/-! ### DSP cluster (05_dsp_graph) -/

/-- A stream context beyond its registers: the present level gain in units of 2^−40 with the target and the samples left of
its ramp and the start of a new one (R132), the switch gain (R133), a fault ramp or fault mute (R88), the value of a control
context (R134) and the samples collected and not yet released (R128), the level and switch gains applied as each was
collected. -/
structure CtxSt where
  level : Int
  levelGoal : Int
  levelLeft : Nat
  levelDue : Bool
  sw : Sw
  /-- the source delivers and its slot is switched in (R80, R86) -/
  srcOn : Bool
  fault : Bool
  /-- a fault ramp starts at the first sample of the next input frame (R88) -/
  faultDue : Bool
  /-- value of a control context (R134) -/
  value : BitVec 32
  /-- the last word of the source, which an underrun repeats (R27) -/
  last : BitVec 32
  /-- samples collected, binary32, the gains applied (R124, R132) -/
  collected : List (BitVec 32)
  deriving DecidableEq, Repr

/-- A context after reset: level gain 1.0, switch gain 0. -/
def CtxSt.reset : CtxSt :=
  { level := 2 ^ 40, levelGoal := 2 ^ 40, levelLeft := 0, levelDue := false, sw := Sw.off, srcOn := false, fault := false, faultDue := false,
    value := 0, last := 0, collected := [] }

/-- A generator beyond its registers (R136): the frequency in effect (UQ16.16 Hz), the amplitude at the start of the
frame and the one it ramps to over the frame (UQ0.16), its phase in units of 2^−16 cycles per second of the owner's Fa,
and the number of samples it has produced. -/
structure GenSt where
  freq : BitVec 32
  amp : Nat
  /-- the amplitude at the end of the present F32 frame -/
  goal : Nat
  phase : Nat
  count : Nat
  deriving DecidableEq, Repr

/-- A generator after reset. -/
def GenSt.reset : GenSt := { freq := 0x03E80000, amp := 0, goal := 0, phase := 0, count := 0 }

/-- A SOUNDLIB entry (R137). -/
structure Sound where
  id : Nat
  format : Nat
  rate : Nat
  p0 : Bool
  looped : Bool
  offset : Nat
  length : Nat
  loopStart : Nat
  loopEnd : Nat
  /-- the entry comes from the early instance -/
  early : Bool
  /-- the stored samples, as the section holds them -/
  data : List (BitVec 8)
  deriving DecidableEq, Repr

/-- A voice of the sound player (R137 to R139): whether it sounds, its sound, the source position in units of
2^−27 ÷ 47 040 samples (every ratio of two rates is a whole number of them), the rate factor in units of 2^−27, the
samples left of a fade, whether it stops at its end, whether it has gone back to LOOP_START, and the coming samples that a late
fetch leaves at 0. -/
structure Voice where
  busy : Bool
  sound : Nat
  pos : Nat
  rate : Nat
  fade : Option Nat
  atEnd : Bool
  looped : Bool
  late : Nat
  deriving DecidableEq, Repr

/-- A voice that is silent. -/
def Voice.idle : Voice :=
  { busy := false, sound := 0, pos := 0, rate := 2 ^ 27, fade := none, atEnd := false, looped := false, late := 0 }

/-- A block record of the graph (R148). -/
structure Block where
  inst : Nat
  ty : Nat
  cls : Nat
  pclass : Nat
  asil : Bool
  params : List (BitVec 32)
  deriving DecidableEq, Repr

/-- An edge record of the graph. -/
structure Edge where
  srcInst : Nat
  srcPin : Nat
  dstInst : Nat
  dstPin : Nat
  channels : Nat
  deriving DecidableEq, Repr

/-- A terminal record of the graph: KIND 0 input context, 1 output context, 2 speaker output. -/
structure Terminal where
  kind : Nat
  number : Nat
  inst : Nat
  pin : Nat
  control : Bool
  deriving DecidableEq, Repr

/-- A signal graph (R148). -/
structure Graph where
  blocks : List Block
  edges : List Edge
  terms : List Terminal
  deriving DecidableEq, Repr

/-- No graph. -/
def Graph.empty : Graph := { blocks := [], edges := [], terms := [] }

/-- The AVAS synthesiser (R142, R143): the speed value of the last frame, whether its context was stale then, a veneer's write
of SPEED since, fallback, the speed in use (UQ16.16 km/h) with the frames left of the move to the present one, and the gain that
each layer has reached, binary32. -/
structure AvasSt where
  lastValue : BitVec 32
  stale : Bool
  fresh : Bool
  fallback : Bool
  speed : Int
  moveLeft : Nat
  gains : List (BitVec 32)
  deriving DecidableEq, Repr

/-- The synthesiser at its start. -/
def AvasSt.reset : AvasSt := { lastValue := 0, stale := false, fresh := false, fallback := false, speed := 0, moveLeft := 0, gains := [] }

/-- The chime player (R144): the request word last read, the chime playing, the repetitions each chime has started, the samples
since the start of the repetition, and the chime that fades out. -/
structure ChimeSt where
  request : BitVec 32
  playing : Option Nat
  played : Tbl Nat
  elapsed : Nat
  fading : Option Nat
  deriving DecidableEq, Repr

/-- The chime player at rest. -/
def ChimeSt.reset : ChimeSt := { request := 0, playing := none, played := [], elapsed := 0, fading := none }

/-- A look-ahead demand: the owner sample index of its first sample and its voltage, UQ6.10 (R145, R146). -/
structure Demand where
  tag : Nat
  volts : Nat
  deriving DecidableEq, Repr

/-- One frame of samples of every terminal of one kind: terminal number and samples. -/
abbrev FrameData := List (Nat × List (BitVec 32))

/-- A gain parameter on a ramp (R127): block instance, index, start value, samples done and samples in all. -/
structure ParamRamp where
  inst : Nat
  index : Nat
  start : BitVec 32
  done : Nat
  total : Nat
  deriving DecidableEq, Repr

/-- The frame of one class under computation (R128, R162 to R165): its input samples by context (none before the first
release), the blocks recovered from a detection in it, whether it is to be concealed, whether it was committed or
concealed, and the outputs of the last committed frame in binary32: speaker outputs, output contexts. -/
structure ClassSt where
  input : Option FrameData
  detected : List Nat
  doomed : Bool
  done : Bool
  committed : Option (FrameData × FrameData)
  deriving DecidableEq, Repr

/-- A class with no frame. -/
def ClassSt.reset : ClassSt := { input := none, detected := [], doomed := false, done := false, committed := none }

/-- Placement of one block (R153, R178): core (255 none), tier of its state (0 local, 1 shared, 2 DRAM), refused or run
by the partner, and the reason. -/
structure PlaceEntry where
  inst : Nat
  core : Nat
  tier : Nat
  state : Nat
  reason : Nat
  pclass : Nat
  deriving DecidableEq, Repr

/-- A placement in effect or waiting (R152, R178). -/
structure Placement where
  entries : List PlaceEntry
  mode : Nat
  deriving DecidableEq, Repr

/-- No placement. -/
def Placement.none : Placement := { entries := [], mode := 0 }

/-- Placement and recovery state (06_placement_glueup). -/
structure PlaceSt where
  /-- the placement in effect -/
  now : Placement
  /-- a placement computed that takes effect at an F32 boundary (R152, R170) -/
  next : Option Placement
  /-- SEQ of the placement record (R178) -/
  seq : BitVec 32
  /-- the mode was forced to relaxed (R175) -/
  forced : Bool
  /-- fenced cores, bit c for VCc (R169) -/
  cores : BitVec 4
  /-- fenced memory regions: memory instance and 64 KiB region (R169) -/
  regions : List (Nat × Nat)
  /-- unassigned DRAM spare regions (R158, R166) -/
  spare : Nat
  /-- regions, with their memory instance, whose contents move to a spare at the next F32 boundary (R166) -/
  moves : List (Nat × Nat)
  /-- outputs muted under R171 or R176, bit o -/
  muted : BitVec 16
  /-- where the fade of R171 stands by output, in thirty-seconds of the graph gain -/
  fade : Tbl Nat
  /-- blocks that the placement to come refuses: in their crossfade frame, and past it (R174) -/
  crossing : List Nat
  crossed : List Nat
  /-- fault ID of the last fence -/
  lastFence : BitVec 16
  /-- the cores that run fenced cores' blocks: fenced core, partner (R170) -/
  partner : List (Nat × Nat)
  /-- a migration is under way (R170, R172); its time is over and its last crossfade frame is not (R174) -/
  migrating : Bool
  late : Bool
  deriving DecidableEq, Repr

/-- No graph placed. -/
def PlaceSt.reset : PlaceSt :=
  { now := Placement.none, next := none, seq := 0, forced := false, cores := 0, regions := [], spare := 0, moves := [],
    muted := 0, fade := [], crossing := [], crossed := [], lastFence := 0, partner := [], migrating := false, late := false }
□ □ □ □
Number of lines above holding "blocks"? Give that number alone.

[TASK RESPONSE]
5